## REQUIRED WORK
Identify each line below that contains the word "hexec", and copy it out.
**** EXERCISE INPUTS
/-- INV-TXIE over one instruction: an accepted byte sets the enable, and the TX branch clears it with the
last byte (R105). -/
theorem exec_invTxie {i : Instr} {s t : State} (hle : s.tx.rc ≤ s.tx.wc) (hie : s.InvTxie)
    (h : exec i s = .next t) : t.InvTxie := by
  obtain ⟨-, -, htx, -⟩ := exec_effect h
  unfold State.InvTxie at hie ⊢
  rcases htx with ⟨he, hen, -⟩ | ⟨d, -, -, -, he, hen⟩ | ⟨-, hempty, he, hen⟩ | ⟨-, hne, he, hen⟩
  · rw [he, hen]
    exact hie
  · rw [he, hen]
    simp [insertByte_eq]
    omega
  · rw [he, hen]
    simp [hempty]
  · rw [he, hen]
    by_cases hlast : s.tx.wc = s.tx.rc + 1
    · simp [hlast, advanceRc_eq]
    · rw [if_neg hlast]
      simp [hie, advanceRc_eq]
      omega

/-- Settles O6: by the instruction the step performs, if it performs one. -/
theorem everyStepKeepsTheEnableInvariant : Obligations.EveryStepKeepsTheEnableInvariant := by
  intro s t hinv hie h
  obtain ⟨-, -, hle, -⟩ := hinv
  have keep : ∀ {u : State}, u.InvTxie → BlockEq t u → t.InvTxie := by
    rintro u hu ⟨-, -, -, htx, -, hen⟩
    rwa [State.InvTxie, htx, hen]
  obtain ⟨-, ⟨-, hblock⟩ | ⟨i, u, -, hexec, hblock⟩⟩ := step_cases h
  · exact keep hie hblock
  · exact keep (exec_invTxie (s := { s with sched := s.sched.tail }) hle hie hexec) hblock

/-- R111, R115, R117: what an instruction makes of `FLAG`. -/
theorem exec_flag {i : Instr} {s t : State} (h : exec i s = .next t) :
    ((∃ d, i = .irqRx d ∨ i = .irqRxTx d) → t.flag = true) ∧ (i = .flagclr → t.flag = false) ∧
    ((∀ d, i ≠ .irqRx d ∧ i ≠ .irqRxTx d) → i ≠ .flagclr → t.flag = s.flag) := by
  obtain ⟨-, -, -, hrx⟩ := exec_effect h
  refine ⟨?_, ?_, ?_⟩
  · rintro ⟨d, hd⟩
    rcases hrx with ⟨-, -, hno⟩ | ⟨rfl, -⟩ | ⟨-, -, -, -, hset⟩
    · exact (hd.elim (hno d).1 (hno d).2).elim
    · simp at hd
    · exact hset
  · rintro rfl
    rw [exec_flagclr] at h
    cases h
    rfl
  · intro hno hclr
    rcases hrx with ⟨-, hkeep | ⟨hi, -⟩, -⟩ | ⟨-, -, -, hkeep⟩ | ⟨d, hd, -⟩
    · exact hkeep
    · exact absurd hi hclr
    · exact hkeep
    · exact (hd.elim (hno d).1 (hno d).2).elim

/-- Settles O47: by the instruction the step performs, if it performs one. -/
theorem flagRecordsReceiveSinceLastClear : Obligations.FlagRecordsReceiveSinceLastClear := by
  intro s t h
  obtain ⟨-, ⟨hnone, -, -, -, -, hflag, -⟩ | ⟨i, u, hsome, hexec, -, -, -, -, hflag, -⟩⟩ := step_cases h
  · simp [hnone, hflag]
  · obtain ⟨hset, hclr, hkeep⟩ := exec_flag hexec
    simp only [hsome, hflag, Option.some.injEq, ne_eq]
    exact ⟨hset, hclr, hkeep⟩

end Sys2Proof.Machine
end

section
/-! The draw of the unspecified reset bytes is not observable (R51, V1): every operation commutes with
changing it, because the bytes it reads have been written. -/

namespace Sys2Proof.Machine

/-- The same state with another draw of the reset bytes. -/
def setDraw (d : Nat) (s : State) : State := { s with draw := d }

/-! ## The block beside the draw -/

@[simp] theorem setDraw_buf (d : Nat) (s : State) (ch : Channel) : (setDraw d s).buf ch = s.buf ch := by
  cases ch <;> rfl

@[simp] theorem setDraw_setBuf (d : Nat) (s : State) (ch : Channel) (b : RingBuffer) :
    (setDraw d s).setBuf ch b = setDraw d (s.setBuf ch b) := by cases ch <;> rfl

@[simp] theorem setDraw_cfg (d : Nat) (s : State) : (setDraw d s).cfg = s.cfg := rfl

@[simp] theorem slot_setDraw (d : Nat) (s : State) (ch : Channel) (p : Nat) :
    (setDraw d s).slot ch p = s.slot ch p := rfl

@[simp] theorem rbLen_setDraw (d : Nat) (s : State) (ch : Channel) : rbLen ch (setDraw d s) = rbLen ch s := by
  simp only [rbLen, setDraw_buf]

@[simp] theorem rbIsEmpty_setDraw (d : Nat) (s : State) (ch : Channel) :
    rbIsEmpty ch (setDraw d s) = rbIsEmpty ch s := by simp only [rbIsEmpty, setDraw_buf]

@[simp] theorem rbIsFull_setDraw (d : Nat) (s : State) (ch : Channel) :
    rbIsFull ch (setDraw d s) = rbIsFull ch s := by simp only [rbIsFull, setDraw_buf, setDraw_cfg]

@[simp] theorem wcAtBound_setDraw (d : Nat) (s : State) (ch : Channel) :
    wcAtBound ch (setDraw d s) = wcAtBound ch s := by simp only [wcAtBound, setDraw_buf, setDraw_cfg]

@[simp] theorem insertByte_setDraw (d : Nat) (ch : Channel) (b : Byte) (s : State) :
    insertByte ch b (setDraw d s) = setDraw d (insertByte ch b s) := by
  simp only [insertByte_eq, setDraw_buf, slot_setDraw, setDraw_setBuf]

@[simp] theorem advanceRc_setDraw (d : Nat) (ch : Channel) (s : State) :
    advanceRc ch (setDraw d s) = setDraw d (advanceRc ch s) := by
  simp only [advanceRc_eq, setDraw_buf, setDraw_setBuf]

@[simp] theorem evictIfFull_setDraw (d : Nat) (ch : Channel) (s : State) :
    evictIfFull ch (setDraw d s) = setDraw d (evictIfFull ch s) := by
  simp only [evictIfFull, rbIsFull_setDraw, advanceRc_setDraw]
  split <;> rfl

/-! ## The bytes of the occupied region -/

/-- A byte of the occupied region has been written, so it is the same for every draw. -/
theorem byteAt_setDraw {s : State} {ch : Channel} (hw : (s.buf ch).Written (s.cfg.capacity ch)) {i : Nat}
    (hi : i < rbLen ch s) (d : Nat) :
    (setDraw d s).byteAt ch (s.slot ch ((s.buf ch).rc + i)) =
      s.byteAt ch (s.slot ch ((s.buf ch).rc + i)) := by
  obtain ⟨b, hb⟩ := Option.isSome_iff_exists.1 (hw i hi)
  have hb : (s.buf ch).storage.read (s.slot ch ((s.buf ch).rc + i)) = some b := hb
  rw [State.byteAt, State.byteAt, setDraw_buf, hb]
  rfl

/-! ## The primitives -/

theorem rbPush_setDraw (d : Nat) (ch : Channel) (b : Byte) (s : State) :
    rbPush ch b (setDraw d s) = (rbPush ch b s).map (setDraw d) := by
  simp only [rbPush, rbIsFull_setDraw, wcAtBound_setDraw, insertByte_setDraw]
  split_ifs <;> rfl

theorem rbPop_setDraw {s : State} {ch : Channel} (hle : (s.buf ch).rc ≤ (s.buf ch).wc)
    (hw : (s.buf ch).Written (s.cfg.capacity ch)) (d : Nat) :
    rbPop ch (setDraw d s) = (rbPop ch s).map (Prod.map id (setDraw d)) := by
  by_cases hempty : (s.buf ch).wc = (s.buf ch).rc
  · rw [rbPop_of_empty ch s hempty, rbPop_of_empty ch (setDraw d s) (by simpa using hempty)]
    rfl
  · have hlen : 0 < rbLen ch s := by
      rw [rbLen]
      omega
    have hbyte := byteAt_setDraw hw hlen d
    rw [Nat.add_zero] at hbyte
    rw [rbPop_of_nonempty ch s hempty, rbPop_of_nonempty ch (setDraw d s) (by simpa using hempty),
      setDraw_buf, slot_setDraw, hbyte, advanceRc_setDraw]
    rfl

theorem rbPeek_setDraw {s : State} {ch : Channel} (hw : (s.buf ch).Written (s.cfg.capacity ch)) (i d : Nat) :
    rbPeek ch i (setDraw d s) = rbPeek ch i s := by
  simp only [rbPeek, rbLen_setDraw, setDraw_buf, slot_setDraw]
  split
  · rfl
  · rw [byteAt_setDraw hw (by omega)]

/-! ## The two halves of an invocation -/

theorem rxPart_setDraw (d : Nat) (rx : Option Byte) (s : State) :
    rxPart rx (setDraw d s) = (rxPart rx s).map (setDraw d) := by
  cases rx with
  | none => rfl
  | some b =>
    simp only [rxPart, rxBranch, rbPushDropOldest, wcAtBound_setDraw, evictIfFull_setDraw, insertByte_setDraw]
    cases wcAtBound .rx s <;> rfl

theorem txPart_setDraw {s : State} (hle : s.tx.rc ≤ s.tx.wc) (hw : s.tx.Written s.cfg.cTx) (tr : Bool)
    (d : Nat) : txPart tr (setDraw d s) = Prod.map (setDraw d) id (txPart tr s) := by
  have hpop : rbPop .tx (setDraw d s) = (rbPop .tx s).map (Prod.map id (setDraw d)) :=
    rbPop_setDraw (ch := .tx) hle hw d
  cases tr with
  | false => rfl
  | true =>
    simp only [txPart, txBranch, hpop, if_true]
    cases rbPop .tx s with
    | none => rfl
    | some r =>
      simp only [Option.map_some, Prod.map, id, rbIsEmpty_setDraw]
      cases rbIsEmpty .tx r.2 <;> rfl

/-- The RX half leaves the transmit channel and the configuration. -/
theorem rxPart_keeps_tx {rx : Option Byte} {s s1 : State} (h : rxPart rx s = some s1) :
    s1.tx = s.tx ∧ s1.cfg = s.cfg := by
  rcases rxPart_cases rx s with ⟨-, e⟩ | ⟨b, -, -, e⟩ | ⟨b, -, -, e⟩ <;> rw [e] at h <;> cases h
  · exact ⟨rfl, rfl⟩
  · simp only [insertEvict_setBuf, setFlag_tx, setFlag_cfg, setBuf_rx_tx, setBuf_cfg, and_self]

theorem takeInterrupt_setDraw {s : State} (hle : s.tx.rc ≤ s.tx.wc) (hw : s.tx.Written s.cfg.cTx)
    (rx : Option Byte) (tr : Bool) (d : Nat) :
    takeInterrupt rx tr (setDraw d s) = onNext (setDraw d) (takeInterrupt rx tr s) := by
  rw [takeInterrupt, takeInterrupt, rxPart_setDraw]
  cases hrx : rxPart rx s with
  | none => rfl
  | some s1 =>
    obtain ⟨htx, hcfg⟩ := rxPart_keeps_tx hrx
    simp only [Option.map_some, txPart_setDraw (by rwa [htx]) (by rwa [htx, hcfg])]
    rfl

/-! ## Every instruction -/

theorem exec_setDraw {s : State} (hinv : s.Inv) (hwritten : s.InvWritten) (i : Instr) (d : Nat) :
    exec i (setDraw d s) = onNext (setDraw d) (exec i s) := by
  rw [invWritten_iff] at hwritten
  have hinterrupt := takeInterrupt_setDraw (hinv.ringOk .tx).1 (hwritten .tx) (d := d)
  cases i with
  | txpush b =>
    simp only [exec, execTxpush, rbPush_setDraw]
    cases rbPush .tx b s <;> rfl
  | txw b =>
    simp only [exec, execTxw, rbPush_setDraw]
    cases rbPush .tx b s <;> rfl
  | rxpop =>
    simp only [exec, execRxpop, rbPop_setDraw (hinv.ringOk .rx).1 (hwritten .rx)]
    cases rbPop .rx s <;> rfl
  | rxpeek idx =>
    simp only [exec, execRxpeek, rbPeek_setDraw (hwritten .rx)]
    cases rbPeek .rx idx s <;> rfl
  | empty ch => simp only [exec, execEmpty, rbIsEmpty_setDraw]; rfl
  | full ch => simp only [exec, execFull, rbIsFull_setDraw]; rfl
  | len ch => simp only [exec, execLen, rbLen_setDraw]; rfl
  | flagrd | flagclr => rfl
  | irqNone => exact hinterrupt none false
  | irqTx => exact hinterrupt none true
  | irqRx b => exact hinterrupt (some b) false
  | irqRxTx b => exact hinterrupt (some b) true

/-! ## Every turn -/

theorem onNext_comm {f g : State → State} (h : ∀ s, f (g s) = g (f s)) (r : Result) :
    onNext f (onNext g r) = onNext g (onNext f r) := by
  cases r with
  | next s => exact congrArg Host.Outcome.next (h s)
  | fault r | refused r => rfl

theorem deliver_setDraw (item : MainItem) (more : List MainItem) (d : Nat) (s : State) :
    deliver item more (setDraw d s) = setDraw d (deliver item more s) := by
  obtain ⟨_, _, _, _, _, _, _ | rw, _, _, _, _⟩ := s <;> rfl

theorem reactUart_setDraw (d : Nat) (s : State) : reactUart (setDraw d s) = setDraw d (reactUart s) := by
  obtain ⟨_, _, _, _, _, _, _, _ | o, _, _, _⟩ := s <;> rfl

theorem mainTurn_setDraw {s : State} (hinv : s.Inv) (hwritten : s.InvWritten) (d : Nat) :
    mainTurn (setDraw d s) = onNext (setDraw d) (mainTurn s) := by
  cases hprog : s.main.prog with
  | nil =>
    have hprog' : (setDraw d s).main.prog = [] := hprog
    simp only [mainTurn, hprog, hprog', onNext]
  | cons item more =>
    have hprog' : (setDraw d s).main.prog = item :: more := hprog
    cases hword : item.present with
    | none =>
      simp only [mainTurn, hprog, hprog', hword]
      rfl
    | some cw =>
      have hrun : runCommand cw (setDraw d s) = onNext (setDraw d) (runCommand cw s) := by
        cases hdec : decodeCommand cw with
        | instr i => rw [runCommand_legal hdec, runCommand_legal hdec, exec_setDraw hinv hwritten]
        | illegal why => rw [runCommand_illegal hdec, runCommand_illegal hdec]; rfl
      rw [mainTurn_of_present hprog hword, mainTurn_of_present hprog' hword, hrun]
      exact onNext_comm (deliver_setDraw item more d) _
********
## RESULT OF THIS TASK
  obtain ⟨-, ⟨-, hblock⟩ | ⟨i, u, -, hexec, hblock⟩⟩ := step_cases h
  · exact keep (exec_invTxie (s := { s with sched := s.sched.tail }) hle hie hexec) hblock
  obtain ⟨-, ⟨hnone, -, -, -, -, hflag, -⟩ | ⟨i, u, hsome, hexec, -, -, -, -, hflag, -⟩⟩ := step_cases h
  · obtain ⟨hset, hclr, hkeep⟩ := exec_flag hexec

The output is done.